## Required work
Every line of the data below should be written out word for word.

## Provided material

@[simp] theorem burstEnd_keeps (s : State) :
    (burstEnd s).pending = s.pending ∧ (burstEnd s).ctl = s.ctl ∧ (burstEnd s).params = s.params ∧
    (burstEnd s).ports = s.ports ∧ (burstEnd s).adu = s.adu ∧ (burstEnd s).pool = s.pool ∧ (burstEnd s).vom = s.vom ∧
    (burstEnd s).scratch = s.scratch ∧ (burstEnd s).ejectInhibit = s.ejectInhibit ∧ (burstEnd s).cursors = s.cursors ∧
    (burstEnd s).srt = s.srt ∧ (burstEnd s).ntu = s.ntu ∧ (burstEnd s).choice = s.choice ∧
    (burstEnd s).mpt.link = s.mpt.link ∧ (burstEnd s).mpt.timer = s.mpt.timer ∧ (burstEnd s).mpt.retry = s.mpt.retry ∧
    (burstEnd s).mpt.nextOp = s.mpt.nextOp ∧ (burstEnd s).mpt.head = s.mpt.head ∧
    (burstEnd s).ape.unverified = s.ape.unverified ∧ (burstEnd s).ape.inWrite = s.ape.inWrite := by
  unfold burstEnd
  try dsimp only
  (repeat' split) <;> simp

@[simp] theorem yieldGrant_keeps (s : State) :
    (yieldGrant s).pending = s.pending ∧ (yieldGrant s).ctl = s.ctl ∧ (yieldGrant s).params = s.params ∧
    (yieldGrant s).ports = s.ports ∧ (yieldGrant s).adu = s.adu ∧ (yieldGrant s).pool = s.pool ∧
    (yieldGrant s).vom = s.vom ∧ (yieldGrant s).scratch = s.scratch ∧ (yieldGrant s).ejectInhibit = s.ejectInhibit ∧
    (yieldGrant s).cursors = s.cursors ∧ (yieldGrant s).srt = s.srt ∧ (yieldGrant s).ntu = s.ntu ∧
    (yieldGrant s).choice = s.choice ∧ (yieldGrant s).mpt.link = s.mpt.link ∧ (yieldGrant s).mpt.timer = s.mpt.timer ∧
    (yieldGrant s).mpt.retry = s.mpt.retry ∧ (yieldGrant s).mpt.nextOp = s.mpt.nextOp ∧
    (yieldGrant s).mpt.head = s.mpt.head ∧ (yieldGrant s).ape.unverified = s.ape.unverified ∧
    (yieldGrant s).ape.inWrite = s.ape.inWrite := by
  unfold yieldGrant
  try dsimp only
  (repeat' split) <;> simp

@[simp] theorem engineSettle_keeps (s : State) :
    (engineSettle s).pending = s.pending ∧ (engineSettle s).ctl = s.ctl ∧ (engineSettle s).params = s.params ∧
    (engineSettle s).scratch = s.scratch ∧ (engineSettle s).ejectInhibit = s.ejectInhibit ∧
    (engineSettle s).cursors = s.cursors ∧ (engineSettle s).srt = s.srt ∧ (engineSettle s).choice = s.choice ∧
    (engineSettle s).adu.nextRsn = s.adu.nextRsn ∧ (engineSettle s).adu.clock = s.adu.clock ∧
    (engineSettle s).pool.nextBsn = s.pool.nextBsn ∧ (engineSettle s).mpt.head = s.mpt.head ∧
    (engineSettle s).vom.serial = s.vom.serial ∧ (engineSettle s).vom.capacity = s.vom.capacity ∧
    (engineSettle s).vom.session = s.vom.session ∧ (engineSettle s).vom.frontier = s.vom.frontier ∧
    (engineSettle s).vom.frontierSlot = s.vom.frontierSlot ∧ (engineSettle s).vom.highestRsn = s.vom.highestRsn := by
  unfold engineSettle
  try dsimp only
  (repeat' split) <;> simp

@[simp] theorem engineCheck_keeps (s : State) :
    (engineCheck s).pending = s.pending ∧ (engineCheck s).ctl = s.ctl ∧ (engineCheck s).params = s.params ∧
    (engineCheck s).scratch = s.scratch ∧ (engineCheck s).ejectInhibit = s.ejectInhibit ∧
    (engineCheck s).cursors = s.cursors ∧ (engineCheck s).srt = s.srt ∧ (engineCheck s).choice = s.choice ∧
    (engineCheck s).adu.nextRsn = s.adu.nextRsn ∧ (engineCheck s).adu.clock = s.adu.clock ∧
    (engineCheck s).pool.nextBsn = s.pool.nextBsn ∧ (engineCheck s).mpt.head = s.mpt.head ∧
    (engineCheck s).vom.serial = s.vom.serial ∧ (engineCheck s).vom.capacity = s.vom.capacity ∧
    (engineCheck s).vom.session = s.vom.session ∧ (engineCheck s).vom.frontier = s.vom.frontier ∧
    (engineCheck s).vom.frontierSlot = s.vom.frontierSlot ∧ (engineCheck s).vom.highestRsn = s.vom.highestRsn := by
  unfold engineCheck
  try dsimp only
  (repeat' split) <;> simp

@[simp] theorem engineGranted_keeps (s : State) :
    (engineGranted s).pending = s.pending ∧ (engineGranted s).ctl = s.ctl ∧ (engineGranted s).params = s.params ∧
    (engineGranted s).scratch = s.scratch ∧ (engineGranted s).ejectInhibit = s.ejectInhibit ∧
    (engineGranted s).cursors = s.cursors ∧ (engineGranted s).srt = s.srt ∧ (engineGranted s).choice = s.choice ∧
    (engineGranted s).adu.nextRsn = s.adu.nextRsn ∧ (engineGranted s).adu.clock = s.adu.clock ∧
    (engineGranted s).pool.nextBsn = s.pool.nextBsn ∧ (engineGranted s).mpt.head = s.mpt.head ∧
    (engineGranted s).vom.serial = s.vom.serial ∧ (engineGranted s).vom.capacity = s.vom.capacity ∧
    (engineGranted s).vom.session = s.vom.session ∧ (engineGranted s).vom.frontier = s.vom.frontier ∧
    (engineGranted s).vom.frontierSlot = s.vom.frontierSlot ∧ (engineGranted s).vom.highestRsn = s.vom.highestRsn := by
  unfold engineGranted
  try dsimp only
  (repeat' split) <;> simp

## Result of the task
@[simp] theorem burstEnd_keeps (s : State) :
    (burstEnd s).pending = s.pending ∧ (burstEnd s).ctl = s.ctl ∧ (burstEnd s).params = s.params ∧
    (burstEnd s).ports = s.ports ∧ (burstEnd s).adu = s.adu ∧ (burstEnd s).pool = s.pool ∧ (burstEnd s).vom = s.vom ∧
    (burstEnd s).scratch = s.scratch ∧ (burstEnd s).ejectInhibit = s.ejectInhibit ∧ (burstEnd s).cursors = s.cursors ∧
    (burstEnd s).srt = s.srt ∧ (burstEnd s).ntu = s.ntu ∧ (burstEnd s).choice = s.choice ∧
    (burstEnd s).mpt.link = s.mpt.link ∧ (burstEnd s).mpt.timer = s.mpt.timer ∧ (burstEnd s).mpt.retry = s.mpt.retry ∧
    (burstEnd s).mpt.nextOp = s.mpt.nextOp ∧ (burstEnd s).mpt.head = s.mpt.head ∧
    (burstEnd s).ape.unverified = s.ape.unverified ∧ (burstEnd s).ape.inWrite = s.ape.inWrite := by
  unfold burstEnd
  try dsimp only
  (repeat' split) <;> simp

@[simp] theorem yieldGrant_keeps (s : State) :
    (yieldGrant s).pending = s.pending ∧ (yieldGrant s).ctl = s.ctl ∧ (yieldGrant s).params = s.params ∧
    (yieldGrant s).ports = s.ports ∧ (yieldGrant s).adu = s.adu ∧ (yieldGrant s).pool = s.pool ∧
    (yieldGrant s).vom = s.vom ∧ (yieldGrant s).scratch = s.scratch ∧ (yieldGrant s).ejectInhibit = s.ejectInhibit ∧
    (yieldGrant s).cursors = s.cursors ∧ (yieldGrant s).srt = s.srt ∧ (yieldGrant s).ntu = s.ntu ∧
    (yieldGrant s).choice = s.choice ∧ (yieldGrant s).mpt.link = s.mpt.link ∧ (yieldGrant s).mpt.timer = s.mpt.timer ∧
    (yieldGrant s).mpt.retry = s.mpt.retry ∧ (yieldGrant s).mpt.nextOp = s.mpt.nextOp ∧
    (yieldGrant s).mpt.head = s.mpt.head ∧ (yieldGrant s).ape.unverified = s.ape.unverified ∧
    (yieldGrant s).ape.inWrite = s.ape.inWrite := by
  unfold yieldGrant
  try dsimp only
  (repeat' split) <;> simp

@[simp] theorem engineSettle_keeps (s : State) :
    (engineSettle s).pending = s.pending ∧ (engineSettle s).ctl = s.ctl ∧ (engineSettle s).params = s.params ∧
    (engineSettle s).scratch = s.scratch ∧ (engineSettle s).ejectInhibit = s.ejectInhibit ∧
    (engineSettle s).cursors = s.cursors ∧ (engineSettle s).srt = s.srt ∧ (engineSettle s).choice = s.choice ∧
    (engineSettle s).adu.nextRsn = s.adu.nextRsn ∧ (engineSettle s).adu.clock = s.adu.clock ∧
    (engineSettle s).pool.nextBsn = s.pool.nextBsn ∧ (engineSettle s).mpt.head = s.mpt.head ∧
    (engineSettle s).vom.serial = s.vom.serial ∧ (engineSettle s).vom.capacity = s.vom.capacity ∧
    (engineSettle s).vom.session = s.vom.session ∧ (engineSettle s).vom.frontier = s.vom.frontier ∧
    (engineSettle s).vom.frontierSlot = s.vom.frontierSlot ∧ (engineSettle s).vom.highestRsn = s.vom.highestRsn := by
  unfold engineSettle
  try dsimp only
  (repeat' split) <;> simp

@[simp] theorem engineCheck_keeps (s : State) :
    (engineCheck s).pending = s.pending ∧ (engineCheck s).ctl = s.ctl ∧ (engineCheck s).params = s.params ∧
    (engineCheck s).scratch = s.scratch ∧ (engineCheck s).ejectInhibit = s.ejectInhibit ∧
    (engineCheck s).cursors = s.cursors ∧ (engineCheck s).srt = s.srt ∧ (engineCheck s).choice = s.choice ∧
    (engineCheck s).adu.nextRsn = s.adu.nextRsn ∧ (engineCheck s).adu.clock = s.adu.clock ∧
    (engineCheck s).pool.nextBsn = s.pool.nextBsn ∧ (engineCheck s).mpt.head = s.mpt.head ∧
    (engineCheck s).vom.serial = s.vom.serial ∧ (engineCheck s).vom.capacity = s.vom.capacity ∧
    (engineCheck s).vom.session = s.vom.session ∧ (engineCheck s).vom.frontier = s.vom.frontier ∧
    (engineCheck s).vom.frontierSlot = s.vom.frontierSlot ∧ (engineCheck s).vom.highestRsn = s.vom.highestRsn := by
  unfold engineCheck
  try dsimp only
  (repeat' split) <;> simp

@[simp] theorem engineGranted_keeps (s : State) :
    (engineGranted s).pending = s.pending ∧ (engineGranted s).ctl = s.ctl ∧ (engineGranted s).params = s.params ∧
    (engineGranted s).scratch = s.scratch ∧ (engineGranted s).ejectInhibit = s.ejectInhibit ∧
    (engineGranted s).cursors = s.cursors ∧ (engineGranted s).srt = s.srt ∧ (engineGranted s).choice = s.choice ∧
    (engineGranted s).adu.nextRsn = s.adu.nextRsn ∧ (engineGranted s).adu.clock = s.adu.clock ∧
    (engineGranted s).pool.nextBsn = s.pool.nextBsn ∧ (engineGranted s).mpt.head = s.mpt.head ∧
    (engineGranted s).vom.serial = s.vom.serial ∧ (engineGranted s).vom.capacity = s.vom.capacity ∧
    (engineGranted s).vom.session = s.vom.session ∧ (engineGranted s).vom.frontier = s.vom.frontier ∧
    (engineGranted s).vom.frontierSlot = s.vom.frontierSlot ∧ (engineGranted s).vom.highestRsn = s.vom.highestRsn := by
  unfold engineGranted
  try dsimp only
  (repeat' split) <;> simp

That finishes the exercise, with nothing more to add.